Qui ne se souvient pas que l’Iran, en date du 21 juin, lors du mondial de 1998, avait rencontré les USA alors même que la belligérance était effective entre les deux pays ? Qui ne se souvient pas que dès le tirage au sort, la Fifa avait décrété que cette troisième rencontre du groupe F sera celle « de la fraternité » alors qu’au même moment, le comité d’organisation s’était empressé de demander à classer ce match à haut risque en termes de sécurité ? Comme pour dire qu’on veut souvent faire supporter au football un poids qui n’est pas le sien.

Et comme l’histoire se répète toujours, il y a lieu de croire que jamais la Fifa n’osera lever le petit doigt sur la « super-puissance » mondiale. Mais quel que soit le bout par lequel on prendrait la chose, il est une constance qui se dégage : une frénésie certaine est observée dans le monde du Football depuis l’enlèvement de Nicolas Maduro, président élu du Venezuela, un pays souverain, sur ordre d’un président d’une autre Nation, sous un prétexte que chacun pourrait interpréter à sa guise. Pour autant le bombardement unilatéral du Venezuela et l’enlèvement de son président constituent, pour de nombreux observateurs une violation flagrante des principes de paix prônés par le sport.

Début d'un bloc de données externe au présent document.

/-- The parts that `State.loadPress` leaves alone. -/
@[simp] theorem State.loadPress_get (t : Nat) (l : List Byte) (s : State) (part : Part) (hpart : part ∉ ([.press] : List Part)) :
    (State.loadPress t l s).get part = s.get part := by
  simp only [List.mem_cons, List.not_mem_nil, or_false] at hpart
  simp [State.loadPress, hpart]

/-- The parts that `State.loadBlend` leaves alone. -/
@[simp] theorem State.loadBlend_get (l : List Byte) (s : State) (part : Part) (hpart : part ∉ ([.press] : List Part)) :
    (State.loadBlend l s).get part = s.get part := by
  simp only [List.mem_cons, List.not_mem_nil, or_false] at hpart
  simp [State.loadBlend, hpart]

/-- The parts that `State.loadUnits` leaves alone. -/
@[simp] theorem State.loadUnits_get (b : List Byte) (s : State) (part : Part) (hpart : part ∉ ([.comm, .oap, .nvm, .fabric, .press, .memu, .regs, .mem, .out] : List Part)) :
    (State.loadUnits b s).get part = s.get part := by
  simp only [List.mem_cons, List.not_mem_nil, or_false, not_or] at hpart
  simp [State.loadUnits, hpart]

/-- The parts that `State.loadCellar` leaves alone. -/
@[simp] theorem State.loadCellar_get (b : List Byte) (s : State) (part : Part) (hpart : part ∉ ([.memu, .choir, .mem, .fresh, .out] : List Part)) :
    (State.loadCellar b s).get part = s.get part := by
  simp only [List.mem_cons, List.not_mem_nil, or_false, not_or] at hpart
  simp [State.loadCellar, hpart]

/-- The parts that `State.ungateNamed` leaves alone. -/
@[simp] theorem State.ungateNamed_get (b : List Byte) (s : State) (part : Part) (hpart : part ∉ ([.power] : List Part)) :
    (State.ungateNamed b s).get part = s.get part := by
  simp only [List.mem_cons, List.not_mem_nil, or_false] at hpart
  simp [State.ungateNamed, hpart]

/-- The parts that `State.loadImage` leaves alone. -/
@[simp] theorem State.loadImage_get (b : List Byte) (s : State) (part : Part) (hpart : part ∉ ([.comm, .oap, .nvm, .fabric, .press, .memu, .choir, .power, .regs, .mem, .fresh, .out] : List Part)) :
    (State.loadImage b s).get part = s.get part := by
  simp only [List.mem_cons, List.not_mem_nil, or_false, not_or] at hpart
  simp [State.loadImage, hpart]

/-- The parts that `State.trial` leaves alone. -/
@[simp] theorem State.trial_get (b : List Byte) (s : State) (part : Part) (hpart : part ∉ ([.fabric, .power] : List Part)) :
    (State.trial b s).get part = s.get part := by
  simp only [List.mem_cons, List.not_mem_nil, or_false, not_or] at hpart
  simp [State.trial, hpart]

/-- The parts that `State.installFail` leaves alone. -/
@[simp] theorem State.installFail_get (code : Nat) (s : State) (part : Part) (hpart : part ∉ ([.nvm] : List Part)) :
    (State.installFail code s).get part = s.get part := by
  simp only [List.mem_cons, List.not_mem_nil, or_false] at hpart
  unfold State.installFail
  (repeat' split) <;> simp [*]

/-- The parts that `State.installBegin` leaves alone. -/
@[simp] theorem State.installBegin_get (s : State) (part : Part) (hpart : part ∉ ([.nvm, .memu, .od, .mem] : List Part)) :
    (State.installBegin s).2.get part = s.get part := by
  simp only [List.mem_cons, List.not_mem_nil, or_false, not_or] at hpart
  simp [State.installBegin, hpart]

/-- The parts that `State.installData` leaves alone. -/
@[simp] theorem State.installData_get (data : List Byte) (s : State) (part : Part) (hpart : part ∉ ([.nvm, .memu, .od, .mem] : List Part)) :
    (State.installData data s).2.get part = s.get part := by
  simp only [List.mem_cons, List.not_mem_nil, or_false, not_or] at hpart
  unfold State.installData
  (repeat' split) <;> simp [*]

/-- The parts that `State.installCommit` leaves alone. -/
@[simp] theorem State.installCommit_get (who : StoreFor) (s : State) (part : Part) (hpart : part ∉ ([.nvm] : List Part)) :
    (State.installCommit who s).2.get part = s.get part := by
  simp only [List.mem_cons, List.not_mem_nil, or_false] at hpart
  unfold State.installCommit
  (repeat' split) <;> simp [*]

/-- The parts that `State.writeTrailer` leaves alone. -/
@[simp] theorem State.writeTrailer_get (k : Nat) (s : State) (part : Part) (hpart : part ∉ ([.memu, .mem] : List Part)) :
    (State.writeTrailer k s).get part = s.get part := by
  simp only [List.mem_cons, List.not_mem_nil, or_false, not_or] at hpart
  simp [State.writeTrailer, hpart]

A moins que ne soit appliquée la politique du « Deux poids, deux mesures », le débat fait rage aussi bien dans les chancelleries que dans les réseaux sociaux. Si les USA conservent l’organisation du mondial malgré l’invasion d’un pays souverain, la Fifa sera accusée d’une partialité totale.

Face à cette situation, le risque de boycott par plusieurs nations, plane : c’est le cas de la Chine, de l’Iran et certains pays d’Amérique latine qui pourraient décider de ne pas fouler le sol américain lors de la Coupe du monde. Mais la Fifa pourra-t-elle risquer de cracher sur les dollars de droits TV qui sont en jeu ? Quand le sport est considéré comme arme politique. En tout cas, on ne perd rien à attendre.